Typically (though not required to), parametric equations use \(t\) as the name of the parameter. For example, the following parametric equation defines the \(x\) and \(y\) points for a circle of radius \(r\) offset from the origin by \((a,b)\):

\[\begin{align} x(t) = & r \cos t + a \\ y(t) = & r \sin t + b \end{align}\]

In games, we use parametric equations to represent time intervals in which we want to test something. For example, if we want to test whethere two moving spheres intersect, we represent their positions as parametric equations where \(t = 0\) corresponds to the start of the time interval and \(t = 1\) corresponds to the end of the time interval.

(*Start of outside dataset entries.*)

/-- A release frame: type 0x6 under table 0, an unsecured MAC header and the body (15, "Release frames"). The manual gives
its DST no value: the other side's address, 0xFFFF for an OPEN to any card (notes/assumptions/54.md). -/
def State.relFrame (s : State) (ch us dst : Nat) (body : List Byte) : State :=
  let q := s.nextSeq
  let bytes := macHeader 6 q.1 dst s.ownAddr ++ body
  q.2.relSend ch us (gen2Frame (ownHeader bytes 0) table0 (bytes ++ leBytes 4 (crc32 bytes)))

/-- The chirps of the rapid phase, in distance-bound mode (R510, R511). -/
def State.relChirps (s : State) (ch : Nat) (bits : List Byte) : State :=
  if s.relRanging ch then (airBits bits).foldl (fun t b => t.relSend ch 2 (chirpFrame b)) s else s

/-- The rapid phase of one side: its symbol and its chirps (R510, R511). -/
def State.relRapid (s : State) (ch : Nat) (symbol chirps : List Byte) : State :=
  (s.relSend ch 150 (rapidSymbol (airBits symbol))).relChirps ch chirps

/-- Random bytes of an exchange, and whether the custodian refused them. -/
def State.relRandom (s : State) (n : Nat) : List Byte × Bool × State :=
  match s.random n with
  | .ok r => (r.1, false, r.2)
  | .error _ => let r := s.takeFreeBytes n; (r.1, true, r.2)

/-- The body of a release frame (R506). -/
def relBody (op ch arg : Nat) (rest : List Byte) : List Byte := [byte op, byte ch] ++ leBytes 2 arg ++ rest

/-- The desk's side of a rendezvous that runs: OPEN, and with a JOIN the challenge, the ranging bits and the chirps
(R510, R511, R516). -/
def State.deskExchange (s : State) (ch : Nat) (join : Option (Fin 65536 × BitVec 128)) : State :=
  let nd := s.relRandom 16
  let target := if s.relState ch = 2 then s.rdF (Reg.REL_CH_STATUS ch) 16 16 else 0xFFFF
  let open_ := relBody 1 ch target nd.1
  let s1 := ((nd.2.2.tuneTo (s.chanKhz (s.relChan ch))).relFrame ch 1350 target open_)
  match join with
  | none => (((s1.setSkip ch 1).relStrobes [1, 4, 3]).setWindow ch true).noGrant ch
  | some (peer, nc) =>
    let c := s1.relRandom 12
    let q := c.2.2.relRandom 2
    let s2 := ((q.2.2.setWindow ch false).relRapid ch c.1 q.1).relStrobes [1, 4, 3, 7]
    let e : RelExch := {
      startAt := s.chron.now, nd := nd.1, nc := leBytes 16 nc.toNat, peer := peer, joined := true, challenge := c.1,
      ranging := q.1, refused := nd.2.1 || c.2.1 || q.2.1, sent := [open_, c.1, q.1] }
    (((s2.setExch ch e).setSkip ch 0).satAdd (Reg.REL_CH_COUNT ch) 0 16)

/-- The card's side: its window opens; without an OPEN the rendezvous stays IDLE. -/
def State.cardWindow (s : State) (ch : Nat) : State :=
  (((s.tuneTo (s.chanKhz (s.relChan ch))).setSkip ch 1).relStrobes [1, 3]).setWindow ch true

/-- A desk's listen in a band with LBT has heard the channel busy: no OPEN goes out, and the rendezvous is without a grant
(R330). The manual gives SKIP no code for it: a free value (notes/assumptions/54.md). -/
def State.relBusy (s : State) (ch : Nat) : State :=
  let f := s.takeFree
  (f.2.satAdd (Reg.LINK_BAND_CNT (s.chanBand (s.relChan ch))) 16 16).skipRv ch (f.1 % 8)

You can use parametric equations to represent many different types of curves and surfaces. For instance, a paremetric equation can represent a line given the following:

  • \(P=(x_0,y_0)\) is a point on the line
  • \(\vec{v}=\langle a,b \rangle \) is the direction vector of the line

The line can be represented as:

\[\left. \begin{align} x(t) = & x_0 + at \\ y(t) = & y_0 + bt \end{align} \right\}\text{where}\hspace{0.15cm}-\infty \leq t \leq \infty\]

If you haven’t learned about vectors yet, that’s okay, as we cover the basics in lecture.

Plane Equation

Recall that a plane is an infinite two-dimensional surface. The general equation of a plane is in the form of:

\[ax + by + cz + d = 0\]

In this general form, \(a\), \(b\), and \(c\) are the components of the normal vector of the plane, or a unit-length vector that is perpendicular to the plane. But what’s \(d\)?

Given a point that’s on the plane \((x_0,y_0,z_0)\), you can substitute these components into the general general to solve for \(d\):

\[\begin{eqnarray} ax_0 + by_0 + cz_0 + d = 0 \\ d = -(ax_0 + by_0 + cz_0) \end{eqnarray}\]

You can then resubstitute this equation for \(d\) into the general equation and factor the terms to get the “scalar form” of the plane equation:

\[\begin{eqnarray} ax + by + cz + -(ax_0 + by_0 + cz_0) = 0 \\ ax - ax_0 + by - by_0 + cz - cz_0 = 0 \\ a(x - x_0) + b(y - y_0) + c(z - z_0) = 0 \end{eqnarray}\]

You can then test whether some other arbitrary point satisfies the equation, and if it does, it means that point is on the plane.

Kinematics

Although more physics than mathematics, we use kinematics to represent the motion of objects in games.

  • \(r(t)\) is the position of an object at time \(t\)
  • \(v(t)\) is the velocity (change in position over time), and is the derivative of \(r(t)\)
  • \(a(t)\) is the acceleration (change in velocity over time), and is the derivative of \(v(t)\)

You don’t need to know calculus for this class, as we won’t be taking symbolic derivatives or integrals. However, “under the hood,” you are doing calculus any time you update the position of an object in terms of delta time.

In terms of units, if the position is expressed in meters \(m\) then:

  • Velocity is in \(m/s\)
  • Acceleration is in \(m/s^2\)

In our assignments we will just say “units” instead of any specific type of measurement like meters.